Over the past few decades substantial evidence has emerged that heterogeneous constriction, particularly in the peripheral airways, are key contributors to measures of reduced mechanical and ventilation function in lung disease [11, 86]. Previously, it was believed that due to their extensive parallel nature, these areas in the lung represented the silent zone with negligible resistive contributions to the total lung resistance. This is true for the healthy lung. However, advances in FOT and imaging have illustrated an intrinsic degree of heterogeneity that affects both large and small airways. The FOT captures the impact via the nature of a parallel tree structure to dramatically amplify the frequency dependent behavior of mechanical indices. This is accomplished in a fashion that would amplify R L and E L to a much greater extent due to network topology than one would predict by knowing the average diameter reduction of any single airway.

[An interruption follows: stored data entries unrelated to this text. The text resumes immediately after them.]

/-- A `copy.out` numbered in an epoch that has begun to close since, and whose witness is of that epoch: the close waits for its writes
(R277, R280), so it presents by the drain alone; every other copy waits for DONE (R287; log 84). -/
def Mach.presentsLate (m : Mach) (x : Copy) : Option Bool :=
  match x.seq, m.classify x.core x.part x.w with
  | some _, .awaitDone e => if x.kind != .out then none else some (!m.closeOwed x.part (wCore x.w) && !m.workUnderWay (wCore x.w) (wSeq x.w) e)
  | _, _ => none

/-- A presentation that the copy makes, and what it does once satisfied; one that is refused ends as R359 says. -/
def Mach.copyShows (m : Mach) (x : Copy) (w : W64) (f : Mach → Mach × Option Copy) : Mach × Option Copy :=
  match m.presentAway x.core x.slot x.part w with
  | .hold m _ => (m, none)
  | .refused => (refusedRemote m x.core x.slot (m.exitPort (wPartno w).toNat w.toNat), none)
  | .ok m => f m

/-- What the group's fence witness covered as the copy issued has been performed (R192): the `wfence` returned once it was satisfied, so that only
stores of the core's own may still lie in its L1, and go home by their drain. Of an epoch that closes, they went with the core's close; the
copy does not wait for DONE, for the close may wait for the copy (R277, R280). -/
def Mach.copyFence (m : Mach) (x : Copy) (f : Mach → Mach × Option Copy) : Mach × Option Copy :=
  match m.classify x.core x.part x.fence with
  | .own _ => m.copyShows x x.fence f
  | .awaitDone e => if m.closeOwed x.part x.core || m.workUnderWay x.core (wSeq x.fence) e then (m, none) else f m
  | _ => f m

/-- The fence witness, the copy's own presentation, and its late number (R280). -/
def Mach.copyPresent (m : Mach) (id : Nat) (x : Copy) : Mach × Option Copy :=
  m.copyFence x (fun m => match m.presentsLate x with
  | some ready => (m, if ready then some { x with stage := .moving } else none)
  | none => m.copyShows x x.w (fun m =>
      match x.seq with
      | some _ => (m, some { x with stage := .moving })
      | none => match m.nextSeq x.core x.part with
        | .hold m _ => (m, none)
        | .ok m q e =>
          let y := { x with seq := some q, epoch := e, stage := .moving }
          (m.setCopy id (some y), some y)))

/-- A copy whose last element has moved: the tile of a `copy.out` has been read. -/
def Mach.copyMoved (m : Mach) (id : Nat) (x : Copy) : Mach :=
  let x' := if x.unit.isNone && x.stage == .moving then { x with stage := .moved } else x
  let m := (m.showProgress x').setCopy id (some x')
  if x'.kind = .out && x'.stage == .moved then
    x'.targets.foldl (fun m t => m.modTarget t (fun z => if z.st = .draining then { z with st := .ready } else z)) m
  else m

/-- An engine takes a copy, presents its witness and, once that is satisfied, moves up to `slices` slices. -/
def Mach.engineWork (m : Mach) (id e slices : Nat) : Mach :=
  match m.copyAt id with
  | none => m
  | some x =>
    let y := { x with engine := some e }
    let m := (m.setCopy id (some y)).modPart x.part (fun p => if x.engine.isNone then { p with copyCore := x.core } else p)
    match y.kind with
    | .prefetch ms =>
      let r := m.prefetchRows { y with stage := .moving } ms slices
      r.1.setCopy id (if r.2.pos < r.2.lay.rows then some r.2 else none)
    | _ =>
      let r := if y.stage = .queued then m.copyPresent id y else (m, some y)
      match r.2 with
      | none => r.1
      | some y =>
        let r := r.1.copyMoves y (slices * y.lay.len)
        r.1.copyMoved id r.2

def execCopyEngineStart (id engine slices : Nat) := stepIf (fun m => m.engineReady id engine) (fun m => m.engineWork id engine slices)

/-! ### The end of a copy (R220, R222) -/

/-- The witness of a copy or of an `rrot` goes into the s register that it holds outstanding. -/
def Mach.giveResult (m : Mach) (team c slot id : Nat) (w : W64) : Mach :=
  m.modWhere team c slot (fun g => { g with outs := g.outs.map (fun o =>
    if o.id = id then { o with ready := true, writes := o.writes.map (fun x => { x with val := w }) } else o) })

/-- Every write of the copy is performed: none is held at a home. -/
def Mach.endCopy (m : Mach) (id : Nat) (x : Copy) (w : W64) : Mach :=
  ((m.setCopy id none).engEnd x.outId).giveResult x.team x.core x.slot x.outId w

/-- The error record of a fault (R222, R396): channel 6. -/
def Mach.copyRecord (m : Mach) (x : Copy) (code : Nat) : Mach :=
  m.logEvent x.part 6 (sliceOf x.core) (x.engine.getD 0) code (m.inst (m.team x.team).inst).fdom 0 (failW code)

/-- The tiles of a fill become READY, with the copy's witness (R208, R220). -/
def Mach.readyTiles (m : Mach) (x : Copy) (w : W64) : Mach :=
  x.targets.foldl (fun m t => m.modTarget t (fun y =>
    if y.st = .filling then { (y.progress 0 0) with st := .ready, cw := w } else y)) m

def Copy.witness (m : Mach) (x : Copy) : W64 := pointW 2 m.partno x.core (x.seq.getD 0) x.epoch

def Mach.completeCopy (m : Mach) (id : Nat) : Mach :=
  match m.copyAt id with
  | none => m
  | some x =>
    let w := x.witness m
    if x.code ≠ 0 then (m.copyRecord x x.code).endCopy id x (failW x.code)
    else (if x.kind = .tile ∨ x.kind = .multi then m.readyTiles x w else m).endCopy id x w

def execCopyComplete (id : Nat) :=
  stepIf (fun m => match m.copyAt id with
    | some x => x.stage == .moved
    | none => false) (fun m => m.completeCopy id)

/-- A fault ends the fill (R222): a tile is poisoned, a `copy.out` writes nothing more, a stream receives zeros from here on. A stream copy that met
a poisoned sector before keeps that code, and leaves one record (DESIGN CHOICE, log 122). -/
def Mach.faultCopy (m : Mach) (id code : Nat) : Mach :=
  match m.copyAt id with
  | none => m
  | some x =>
    match x.kind with
    | .stream => m.setCopy id (some { x with stage := .moving, zero := true, code := if x.code = 0 then code else x.code })
    | .out =>
      let m := x.targets.foldl (fun m t => m.modTarget t (fun z => if z.st = .draining then { z with st := .ready } else z)) m
      (m.copyRecord x code).endCopy id x (failW code)
    | _ =>
      let m := x.targets.foldl (fun m t => m.modTarget t (fun z =>
        if z.st = .filling then { z with st := .poisoned, fcode := BitVec.ofNat 16 code } else z)) m
      (m.copyRecord x code).endCopy id x (failW code)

Such insights become more prevalent using inverse and forward modeling schemes. More recently, imaging has evolved to enable visualization of ventilation in the lungs. Unsurprisingly, this same phenomenon of heterogeneity present in lung mechanics has also been prevalent in the pattern of ventilation and has been found to be associated with AHR that occurs in asthma. Indeed non-invasive imaging has great potential to assess the likelihood and degree of AHR (i.e., if there are baseline ventilation defects) and for tracking the efficacy of therapy to impact reactivity if it can remodel the airways to reduce baseline heterogeneity. Through combining measurements of mechanics and advances in imaging, we now have a powerful tool to explain how these structural heterogeneous changes lead to the dysfunction seen in asthma.